Le testament spirituel de Jean Paul II, écrit de sa main, en polonais, entre 1979 et 2000, rendu public le 7 avril 2005, indique qu’il avait, entres autres, considéré la possibilité de démissionner en mars 2000, après avoir conduit l’Eglise dans le troisième millénaire.
Jean Paul II y a aussi demandé, dès 1979, que toutes ses notes personnelles soient brûlées et que les biens dont il avait l’usage quotidien soient distribués de manière opportune, précisant qu’il ne laisse aucune propriété derrière lui.
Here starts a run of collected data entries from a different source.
-- ==== Sys2Proof/Laws/PerInstr.lean ====
section
/-! SUPPORT. Family RoundTrip: one lemma per instruction, that what encodes it decodes to it (R34, R35, R38, R39, R52, R55). -/

namespace Sys2Proof.Laws.RoundTrip
open Sys2Proof

/-- A well-formed instruction's words decode to it. -/
def Statement (i : Instr) : Prop := RoundTrips i

theorem sharedOf0A_eq {w : Nat} (hm : w / 2 ^ 24 % 128 = 0x0A) : sharedOf w = sharedOf0A w := by
  unfold sharedOf
  simp only [hm]

theorem sharedOf0C_eq {w : Nat} (hm : w / 2 ^ 24 % 128 = 0x0C) : sharedOf w = sharedOf0C w := by
  unfold sharedOf
  simp only [hm]

theorem sharedOf19_eq {w : Nat} (hm : w / 2 ^ 24 % 128 = 0x19) : sharedOf w = sharedOf19 w := by
  unfold sharedOf
  simp only [hm]

theorem sharedOf20_eq {w : Nat} (hm : w / 2 ^ 24 % 128 = 0x20) : sharedOf w = sharedOf20 w := by
  unfold sharedOf
  simp only [hm]

theorem seqOf40_eq {w : Nat} (hm : w / 2 ^ 24 % 128 = 0x40) : seqOf w = seqOf40 w := by
  unfold seqOf
  simp only [hm]

theorem seqOf45_eq {w : Nat} (hm : w / 2 ^ 24 % 128 = 0x45) : seqOf w = seqOf45 w := by
  unfold seqOf
  simp only [hm]

theorem seqOf63_eq {w : Nat} (hm : w / 2 ^ 24 % 128 = 0x63) : seqOf w = seqOf63 w := by
  unfold seqOf
  simp only [hm]

theorem seqOf64_eq {w : Nat} (hm : w / 2 ^ 24 % 128 = 0x64) : seqOf w = seqOf64 w := by
  unfold seqOf
  simp only [hm]

theorem seqOf6A_eq {w : Nat} (hm : w / 2 ^ 24 % 128 = 0x6A) : seqOf w = seqOf6A w := by
  unfold seqOf
  simp only [hm]

theorem seqOf6C_eq {w : Nat} (hm : w / 2 ^ 24 % 128 = 0x6C) : seqOf w = seqOf6C w := by
  unfold seqOf
  simp only [hm]

theorem csrwOf_eq {w : Nat} (hm : w / 2 ^ 24 % 128 = 0x6E) : seqOf w = csrwOf w := by
  unfold seqOf
  simp only [hm]

theorem vecOf43_eq {w : Nat} (hm : w / 2 ^ 24 % 128 = 0x43) : vecOf w = vecOf43 w := by
  unfold vecOf
  simp only [hm]

theorem vecOf46_eq {w : Nat} (hm : w / 2 ^ 24 % 128 = 0x46) : vecOf w = vecOf46 w := by
  unfold vecOf
  simp only [hm]

theorem vecOf4C_eq {w : Nat} (hm : w / 2 ^ 24 % 128 = 0x4C) : vecOf w = vecOf4C w := by
  unfold vecOf
  simp only [hm]

theorem vecOf4D_eq {w : Nat} (hm : w / 2 ^ 24 % 128 = 0x4D) : vecOf w = vecOf4D w := by
  unfold vecOf
  simp only [hm]

theorem vecOf4E_eq {w : Nat} (hm : w / 2 ^ 24 % 128 = 0x4E) : vecOf w = vecOf4E w := by
  unfold vecOf
  simp only [hm]

theorem vecOf4F_eq {w : Nat} (hm : w / 2 ^ 24 % 128 = 0x4F) : vecOf w = vecOf4F w := by
  unfold vecOf
  simp only [hm]

theorem vecOf53_eq {w : Nat} (hm : w / 2 ^ 24 % 128 = 0x53) : vecOf w = vecOf53 w := by
  unfold vecOf
  simp only [hm]

theorem vecOf54_eq {w : Nat} (hm : w / 2 ^ 24 % 128 = 0x54) : vecOf w = vecOf54 w := by
  unfold vecOf
  simp only [hm]

theorem dly (n : BitVec 16) : Statement (.dly n) := by
  have h0 := n.isLt
  have e0 : encodeWord (.dly n) = 0x02000000 + n.toNat * 2 ^ 0 := by
    show word 0x02000000 [put n 0] = _
    rw [word_cons, word_nil, put_eq]
  refine roundTrips_word rfl (by omega) fun e₁ he hw k₁ hk => ?_
  rw [e0]
  clear e0
  generalize hW : 0x02000000 + n.toNat * 2 ^ 0 + k₁ * 2 ^ 31 = w₁
  have hm : w₁ / 2 ^ 24 % 128 = 0x02 := by omega
  have f0 : fld w₁ 0 16 = n := fld_eq (by omega)
  rw [candidate_shared hm (by decide)]
  unfold sharedOf
  rw [hm]
  show some (Instr.dly (fld w₁ 0 16)) = _
  rw [f0]

theorem br (o : BitVec 24) : Statement (.br o) := by
  have h0 := o.isLt
  have e0 : encodeWord (.br o) = 0x03000000 + o.toNat * 2 ^ 0 := by
    show word 0x03000000 [put o 0] = _
    rw [word_cons, word_nil, put_eq]
  refine roundTrips_word rfl (by omega) fun e₁ he hw k₁ hk => ?_
  rw [e0]
  clear e0
  generalize hW : 0x03000000 + o.toNat * 2 ^ 0 + k₁ * 2 ^ 31 = w₁
  have hm : w₁ / 2 ^ 24 % 128 = 0x03 := by omega
  have f0 : fld w₁ 0 24 = o := fld_eq (by omega)
  rw [candidate_shared hm (by decide)]
  unfold sharedOf
  rw [hm]
  show some (Instr.br (fld w₁ 0 24)) = _
  rw [f0]

theorem beq (a : BitVec 4) (b : BitVec 4) (o : BitVec 16) : Statement (.beq a b o) := by
  have h0 := a.isLt; have h1 := b.isLt; have h2 := o.isLt
  have e0 : encodeWord (.beq a b o) = 0x04000000 + a.toNat * 2 ^ 20 + b.toNat * 2 ^ 16 + o.toNat * 2 ^ 0 := by
    show word 0x04000000 [put a 20, put b 16, put o 0] = _
    rw [word_cons, word_cons, word_cons, word_nil, put_eq, put_eq, put_eq]
  refine roundTrips_word rfl (by omega) fun e₁ he hw k₁ hk => ?_
  rw [e0]
  clear e0
  generalize hW : 0x04000000 + a.toNat * 2 ^ 20 + b.toNat * 2 ^ 16 + o.toNat * 2 ^ 0 + k₁ * 2 ^ 31 = w₁
  have hm : w₁ / 2 ^ 24 % 128 = 0x04 := by omega
  have f0 : fld w₁ 20 4 = a := fld_eq (by omega)
  have f1 : fld w₁ 16 4 = b := fld_eq (by omega)
  have f2 : fld w₁ 0 16 = o := fld_eq (by omega)
  rw [candidate_shared hm (by decide)]
  unfold sharedOf
  rw [hm]
  show some (Instr.beq (fld w₁ 20 4) (fld w₁ 16 4) (fld w₁ 0 16)) = _
  rw [f0, f1, f2]

theorem bne (a : BitVec 4) (b : BitVec 4) (o : BitVec 16) : Statement (.bne a b o) := by
  have h0 := a.isLt; have h1 := b.isLt; have h2 := o.isLt
  have e0 : encodeWord (.bne a b o) = 0x05000000 + a.toNat * 2 ^ 20 + b.toNat * 2 ^ 16 + o.toNat * 2 ^ 0 := by
    show word 0x05000000 [put a 20, put b 16, put o 0] = _
    rw [word_cons, word_cons, word_cons, word_nil, put_eq, put_eq, put_eq]
  refine roundTrips_word rfl (by omega) fun e₁ he hw k₁ hk => ?_
  rw [e0]
  clear e0
  generalize hW : 0x05000000 + a.toNat * 2 ^ 20 + b.toNat * 2 ^ 16 + o.toNat * 2 ^ 0 + k₁ * 2 ^ 31 = w₁
  have hm : w₁ / 2 ^ 24 % 128 = 0x05 := by omega
  have f0 : fld w₁ 20 4 = a := fld_eq (by omega)
  have f1 : fld w₁ 16 4 = b := fld_eq (by omega)
  have f2 : fld w₁ 0 16 = o := fld_eq (by omega)
  rw [candidate_shared hm (by decide)]
  unfold sharedOf
  rw [hm]
  show some (Instr.bne (fld w₁ 20 4) (fld w₁ 16 4) (fld w₁ 0 16)) = _
  rw [f0, f1, f2]

theorem blt (a : BitVec 4) (b : BitVec 4) (o : BitVec 16) : Statement (.blt a b o) := by
  have h0 := a.isLt; have h1 := b.isLt; have h2 := o.isLt
  have e0 : encodeWord (.blt a b o) = 0x06000000 + a.toNat * 2 ^ 20 + b.toNat * 2 ^ 16 + o.toNat * 2 ^ 0 := by
    show word 0x06000000 [put a 20, put b 16, put o 0] = _
    rw [word_cons, word_cons, word_cons, word_nil, put_eq, put_eq, put_eq]
  refine roundTrips_word rfl (by omega) fun e₁ he hw k₁ hk => ?_
  rw [e0]
  clear e0
  generalize hW : 0x06000000 + a.toNat * 2 ^ 20 + b.toNat * 2 ^ 16 + o.toNat * 2 ^ 0 + k₁ * 2 ^ 31 = w₁
  have hm : w₁ / 2 ^ 24 % 128 = 0x06 := by omega
  have f0 : fld w₁ 20 4 = a := fld_eq (by omega)
  have f1 : fld w₁ 16 4 = b := fld_eq (by omega)
  have f2 : fld w₁ 0 16 = o := fld_eq (by omega)
  rw [candidate_shared hm (by decide)]
  unfold sharedOf
  rw [hm]
  show some (Instr.blt (fld w₁ 20 4) (fld w₁ 16 4) (fld w₁ 0 16)) = _
  rw [f0, f1, f2]

theorem bge (a : BitVec 4) (b : BitVec 4) (o : BitVec 16) : Statement (.bge a b o) := by
  have h0 := a.isLt; have h1 := b.isLt; have h2 := o.isLt
  have e0 : encodeWord (.bge a b o) = 0x07000000 + a.toNat * 2 ^ 20 + b.toNat * 2 ^ 16 + o.toNat * 2 ^ 0 := by
    show word 0x07000000 [put a 20, put b 16, put o 0] = _
    rw [word_cons, word_cons, word_cons, word_nil, put_eq, put_eq, put_eq]
  refine roundTrips_word rfl (by omega) fun e₁ he hw k₁ hk => ?_
  rw [e0]
  clear e0
  generalize hW : 0x07000000 + a.toNat * 2 ^ 20 + b.toNat * 2 ^ 16 + o.toNat * 2 ^ 0 + k₁ * 2 ^ 31 = w₁
  have hm : w₁ / 2 ^ 24 % 128 = 0x07 := by omega
  have f0 : fld w₁ 20 4 = a := fld_eq (by omega)
  have f1 : fld w₁ 16 4 = b := fld_eq (by omega)
  have f2 : fld w₁ 0 16 = o := fld_eq (by omega)
  rw [candidate_shared hm (by decide)]
  unfold sharedOf
  rw [hm]
  show some (Instr.bge (fld w₁ 20 4) (fld w₁ 16 4) (fld w₁ 0 16)) = _
  rw [f0, f1, f2]

theorem bltu (a : BitVec 4) (b : BitVec 4) (o : BitVec 16) : Statement (.bltu a b o) := by
  have h0 := a.isLt; have h1 := b.isLt; have h2 := o.isLt
  have e0 : encodeWord (.bltu a b o) = 0x08000000 + a.toNat * 2 ^ 20 + b.toNat * 2 ^ 16 + o.toNat * 2 ^ 0 := by
    show word 0x08000000 [put a 20, put b 16, put o 0] = _
    rw [word_cons, word_cons, word_cons, word_nil, put_eq, put_eq, put_eq]
  refine roundTrips_word rfl (by omega) fun e₁ he hw k₁ hk => ?_
  rw [e0]
  clear e0
  generalize hW : 0x08000000 + a.toNat * 2 ^ 20 + b.toNat * 2 ^ 16 + o.toNat * 2 ^ 0 + k₁ * 2 ^ 31 = w₁
  have hm : w₁ / 2 ^ 24 % 128 = 0x08 := by omega
  have f0 : fld w₁ 20 4 = a := fld_eq (by omega)
  have f1 : fld w₁ 16 4 = b := fld_eq (by omega)
  have f2 : fld w₁ 0 16 = o := fld_eq (by omega)
  rw [candidate_shared hm (by decide)]
  unfold sharedOf
  rw [hm]
  show some (Instr.bltu (fld w₁ 20 4) (fld w₁ 16 4) (fld w₁ 0 16)) = _
  rw [f0, f1, f2]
Dans un bref passage rédigé en 1982, le pape a considéré la possibilité que ses funérailles soient célébrées en Pologne – il ne semble pas évoquer sa sépulture – laissant au Métropolite de Cracovie et à la Conférence épiscopale polonaise la possibilité de décider en fonction des requêtes. Mais, trois ans plus tard, en 1985, Jean Paul II a laissé la liberté au seul Collège des cardinaux d’étudier une telle éventualité, sans obligation de s’adresser à ses concitoyens.
Tout au long de ce testament, le pape a rappelé sa confiance dans le Seigneur et la Vierge, se déclarant prêt à mourir dés 1979.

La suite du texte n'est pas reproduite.